Sont concernés : les établissements d’enseignement supérieur privé, les formations non autorisées par le ministère et les institutions privées prétendant être reconnues par l’État. Contacté par TelQuel.ma, Mohamed Tahiri, directeur de l’enseignement supérieur et du développement pédagogique au ministère de tutelle, affirme que « ce phénomène de publicités trompeuses existe depuis des années, mais qu’il a pris plus d’ampleurs, ces dernières années, ce qui a poussé le ministère à tirer le signal d’alarme sur ces pratiques déloyales ». Il ajoute : « Ces fausses informations sont susceptibles d’induire les étudiants et leurs familles en erreurs ». Qui sont ces établissements ? Comment procèdent-ils ? Sont-ils punis ? Interrogé, notre interlocuteur reste vague.

Jacques Knafo, président de la Fédération de l’enseignement supérieur privé et membre du Conseil supérieur de l’éducation de la formation et de la recherche scientifique, nous explique que cela fait plusieurs années déjà qu’il tente de sensibiliser le ministère à ce problème. « Les rares fois où l’on me répond, on me dit que le ministère n’a pas les moyens de contrôler toutes les écoles », s’agace le professionnel. Si ce dernier se félicite que le ministère ait « enfin réagit », il reste toutefois sceptique : « La loi autorise le gouvernement à sanctionner ces écoles. Tant qu’il ne le fera pas, ce sera l’anarchie ».

Mensonges ou malentendus ?

En matière de publicité mensongère, il existe plusieurs cas de figure. Il y a par exemple les écoles qui ouvrent sans autorisation de l’Etat. C’est notamment le cas d’une école qui enseigne le management à Casablanca et qui, en 2015, a ouvert ses inscriptions alors qu’elle n’avait pas encore reçu l’autorisation du ministère. « Ils n’ont eu l’autorisation qu’un an après son ouverture », nous explique Jacques Knafo.

Une source au sein de l’établissement, contacté par TelQuel.ma, explique qu’il s’agit en fait d’un malentendu : « Suite à notre dépôt de dossier, la CNACES – la Commission nationale qui octroie les autorisations -, a émis un avis favorable. On l’a pris pour argent comptant et on a tout de suite communiqué. Mais, par la suite, nous avons compris qu’il fallait attendre de recevoir le document officiel du ministère qui n’arrive que bien plus tard ». En effet, tant que le décret de reconnaissance n’a pas été publié au bulletin officiel, les écoles ne sont pas autorisées à ouvrir leur porte.

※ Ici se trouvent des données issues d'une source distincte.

/-- The bytes of an accepted write reach their destination; a reduce-add over a whole lost unit replaces it (R224). -/
def Body.landBytes (b : Body) (w : Write) (p : Nat) : Body :=
  let mst := b.writeMaster w (junctionOf p)
  let req := if w.xfer.isSome then 2 else 10
  let lp := decide (p < lpddrEnd)
  if w.op = 0 then (if lp then b.writeUnits p w.data mst req else b.put p w.data)
  else
    let n := w.data.length
    let old := b.oldBytes p n
    let b0 := old.2
    let r := reduceBytes w.op old.1 w.data
    let b1 :=
      if lp then
        forEach (unitsOf p n) (fun u t =>
          let lo := max p u
          let hi := min (p + n) (u + 32)
          let new := (r.1.drop (lo - p)).take (hi - lo)
          if t.isLost u && decide (hi - lo < 32) then (if t.copyOnly u then t.put lo new else t).lostAccess lo (hi - lo) mst req 2
          else ((t.activateWrite u).unlose u).put lo new) b0
      else b0.put p r.1
    match b1.physOf (bits w.counter 6 6) with
    | some nn => b1.orFlags nn r.2
    | none => b1

/-- The address test 4 of R183: where an accepted write lands. -/
def Body.addressTest (b : Body) (w : Write) : Option Nat :=
  match b.resolve w.addr w.data.length with
  | none => none
  | some p =>
    let okTile := match tileOfAddr p with
      | some (_, off) => decide (0x200000 ≤ off)
      | none => true
    if !okTile || (w.op ≠ 0 && w.xfer.isNone && !isPlatform w.addr) then none else some p

/-- Counter 0x0FFE rises for data that landed in a half: the time of R348 runs from its first rise.  A buddy half that begins to
receive loses its mark first (R345); a harbour half receives only what `SN.LOAD_CTRL` has ordered (R354). -/
def Body.mirrorRise (b : Body) (w : Write) : Body :=
  match b.halfOf w.addr with
  | none => b
  | some (region, half) =>
    match b.snap.receive with
    | none =>
      if region = 0 then b
      else
        let b1 := (b.storeZeros (b.rd (R.SN.BUDDY_BASE.ADDR half) * 4096 + 4092) 4 (iSN * 64) 4).wr (R.SN.BUDDY_HALF.VALID half) 0
        { b1 with snap := { b1.snap with receive := some ⟨1, half, b1.ns 2, true, w.source⟩ } }
    | some r =>
      if r.risen then b else { b with snap := { b.snap with receive := some { r with at_ := b.ns 2, risen := true, source := w.source } } }

/-- The header fields of the packet that carried a write, as its return needs them (R276). -/
def Write.header (w : Write) (place : Nat) : Packet :=
  { dest := place, source := w.source, tag := w.tag, epoch := w.epoch, cls := w.cls, flags := 0, defl := 0,
    seq := w.seq, counter := w.counter, addr := w.addr, period := 0, op := w.op, payload := [] }

/-- A write is counted as accepted. -/
def Body.counted (b : Body) (w : Write) : Body :=
  let b0 := (b.countAt w.counter).settleXfer w.xfer
  let b1 := if w.counter = mirrorCounter && !w.zero then b0.mirrorRise w else b0
  if w.xfer.isSome then b1
  else
    let k := junctionOfLink w.link
    let key := (w.source, w.period * 4 + k)
    let acc := b1.job.acceptedFrom
    let acc' := match acc.find? (fun e => e.1 == key) with
      | some _ => acc.map (fun e => if e.1 = key then (e.1, e.2 + 1) else e)
      | none => acc ++ [(key, 1)]
    let b2 : Body := { b1 with job := { b1.job with acceptedFrom := acc' } }
    ((b2.cons k 0 1).fate k w.cls 1).owe (w.header b.place)

/-- A write that is refused at its destination is counted as fenced; a link's also leaves the balance (R278). -/
def Body.refuseWrite (b : Body) (w : Write) : Body :=
  let b1 := b.settleXfer w.xfer
  if w.xfer.isSome then b1.countLost 2 1
  else
    let k := junctionOfLink w.link
    ((b1.cons k 2 1).fate k w.cls 3).owe (w.header b.place)

/-- `TRANSFER_WRITE_ACCEPT` (R183, R184): the write at position `i` of those that wait.  A write to a sub-channel whose queue
holds requests waits on (R221, R233). -/
def transferWriteAccept (i : Nat) (b : Body) : Body :=
  match takeAt b.writes i with
  | none => b
  | some (w, rest) =>
    let b0 : Body := { b with writes := rest }
    if !(w.counter == mirrorCounter && (b.halfOf w.addr).isSome) && !b.counterReachable w.counter then b0.refuseWrite w
    else if w.zero then b0.counted w
    else
      match b.addressTest w with
      | none =>
        let k := match b.writerOf w with
          | some nn => junctionOfTile nn
          | none => if w.xfer.isSome then (b.firstJunction).getD 0 else junctionOfLink w.link
        ((b0.refuseWrite w).dropped k 8).raiseOcc
          { source := iJ k * 64 + 6, addr := w.addr, master := b.writeMaster w k, reqType := if w.xfer.isSome then 2 else 10,
            access := if w.xfer.isSome then 3 else 5 }
          (if w.xfer.isSome then 0 else portOfLink w.link)
      | some p =>
        if !b.crosses (b.writeMaster w (junctionOf p) / 64) p w.data.length then b0.refuseWrite w
        else if p < lpddrEnd ∧ b.memWaits p w.data.length then b
        else (b0.landBytes w p).counted w

/-- `TRANSFER_LEAVES_FLIGHT` (R178): its source has been read and every write accepted, transmitted or dropped. -/
def transferLeavesFlight (id : Nat) (b : Body) : Body :=
  match b.xfers.find? (fun x => x.id == id) with
  | none => b
  | some x =>
    if x.left ≠ 0 then b
    else
      let b1 := ({ b with xfers := b.xfers.filter (fun y => y.id != id) }).onTile x.tile
        (fun t => { t with inFlight := t.inFlight - 1 })
      if x.sent = 0xFFFF then b1 else b1.countAt (x.logical * 64 + x.sent)

/-- The transfer that a waiting source read belongs to. -/
def SourceRead.xfer : SourceRead → Option Nat
  | .piece w _ _ _ _ => w.xfer
  | .board _ _ _ => none

/-- Every transfer in flight through island `i` ends as its straits close (R181): writes not yet accepted or transmitted are
counted as fenced, and the sent counter does not increment. -/
def Body.fenceThrough (b : Body) (i : Nat) : Body :=
  let touches (w : Write) : Bool :=
    (w.counter != mirrorCounter && match b.physOf (bits w.counter 6 6) with
      | some nn => iT nn == i || iJ (junctionOfTile nn) == i
      | none => false)
    || (w.xfer.isNone && iJ (junctionOfLink w.link) == i)
    || (!w.zero && (match b.resolve w.addr w.data.length with
      | some p => (islandsOf p w.data.length).contains i
      | none => false))
  let reads (r : SourceRead) : Bool := match r with
    | .piece _ _ _ src n => (islandsOf src n).contains i
    | .board _ _ _ => false
  let dead := (b.xfers.filter (fun x => bit x.path i)).map (·.id) ++ (b.writes.filter touches).filterMap (·.xfer)
    ++ (b.reads.filter reads).filterMap SourceRead.xfer
  let isDead (x : Option Nat) : Bool := match x with | some id => dead.contains id | none => false
  let hits (w : Write) : Bool := isDead w.xfer || touches w
  let lostW := b.writes.filter hits
  let lostR := b.reads.filter (fun r => isDead r.xfer)
  let lostP := (List.range 4).foldl (fun n k =>
    n + ((b.jn k).local_.filter (fun w => isDead w.xfer)).length + ((b.jn k).transit.filter (fun w => isDead w.xfer)).length) 0
  let b1 := forEach [0, 1, 2, 3] (fun k t =>
    let j := t.jn k
    (t.setJn k { j with local_ := j.local_.filter (fun w => !isDead w.xfer) }).setTransit k
      (j.transit.filter (fun w => !isDead w.xfer))) b
  let b2 : Body := { b1 with writes := b1.writes.filter (fun w => !hits w), reads := b1.reads.filter (fun r => !isDead r.xfer) }
  let b3 := forEach (lostW.filter (fun w => w.xfer.isNone)) (fun w t => t.refuseWrite w) b2
  let own := (lostW.filter (fun w => w.xfer.isSome)).length + lostP + lostR.length
  let b4 := if own = 0 then b3 else b3.countLost 2 own
  let b5 := forEach (b4.xfers.filter (fun x => dead.contains x.id)) (fun x t =>
    t.onTile x.tile (fun u => { u with inFlight := u.inFlight - 1 })) b4
  { b5 with xfers := b5.xfers.filter (fun x => !dead.contains x.id) }

/-- A board peer reads `n` bytes at a local address of this module; the data goes back over the board links. A range that is not
mapped, or that a lost unit or a closed island makes unreadable, answers nothing. -/
def Body.boardRead (b : Body) (slot a n : Nat) : Body :=
  if slot = b.ownSlot ∨ !peerMapped a n then b.emit (.port "board read refused" [])
  else
    match b.resolve a n with
    | none => b.emit (.port "board read refused" [])
    | some p =>
      if !b.reachable p n then b.emit (.port "board read refused" [])
      else if b.waitsFor p n then { b with reads := b.reads ++ [.board slot a n] }
      else if p < lpddrEnd ∧ b.anyLost p n then
        ((b.activateRange p n).lostAccess p n (iJ (junctionOf p) * 64) 10 1).emit (.port "board read uncorrectable" [])
      else (b.activateRange p n).emit (.port "board read" (b.bytes p n))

Selon Jacques Knafo et d’autres professionnels du secteur de l’enseignement privé, de nombreuses écoles jouent avec cette situation. « C’est le cas, plus récemment, d’une école d’ingénieur à Casablanca. L’établissement vient tout juste d’être reconnu, alors qu’ils communiquaient déjà sur leur reconnaissance étatique l’année dernière », continue le président de la Fédération de l’enseignement supérieur privé. Plusieurs écoles privées dont le dossier est actuellement « à l’étude » à la CNACES, procèdent de la même façon, indiquant dans leur campagne publicitaire que leurs diplômes seront « bientôt reconnus par l’Etat », alors qu’aucune confirmation n’a été officiellement donnée.

Contacté à plusieurs reprises, nous n’avons pas réussi à joindre les différentes écoles en question. Le responsable d’une école d’enseignement supérieur privée, qui a préféré rester anonyme, nous affirme qu’en effet « certains établissements profitent des mécanismes administratifs assez flous et de l’absence de sanction pour tricher parfois dans leurs campagnes publicitaires ».   

Etudiants trompés

La responsabilité revient-à elle à un ministère trop laxiste, ou à des établissements qui trichent sciemment ?  Un peu les deux explique Jacques Knafo : « Le ministère ne sanctionne pas, donc tout le monde s’adonne à ces pratiques ».

Une concurrence déloyale pour les établissements en règle avec la loi, que le président de l’une des écoles concernées tente de justifier ainsi : « Il y a beaucoup de concurrence dans notre secteur et les établissements privés essayent de faire valoir leur formation face à un secteur public puissant ».

Pour Jacques Knafo, comme pour le ministère de l’Education, le risque concerne avant tout l’étudiant : « Plusieurs fois, des étudiants se sont retrouvés à la fin de leur cursus avec des diplômes qui n’étaient en fin de compte pas accrédités par le ministère ».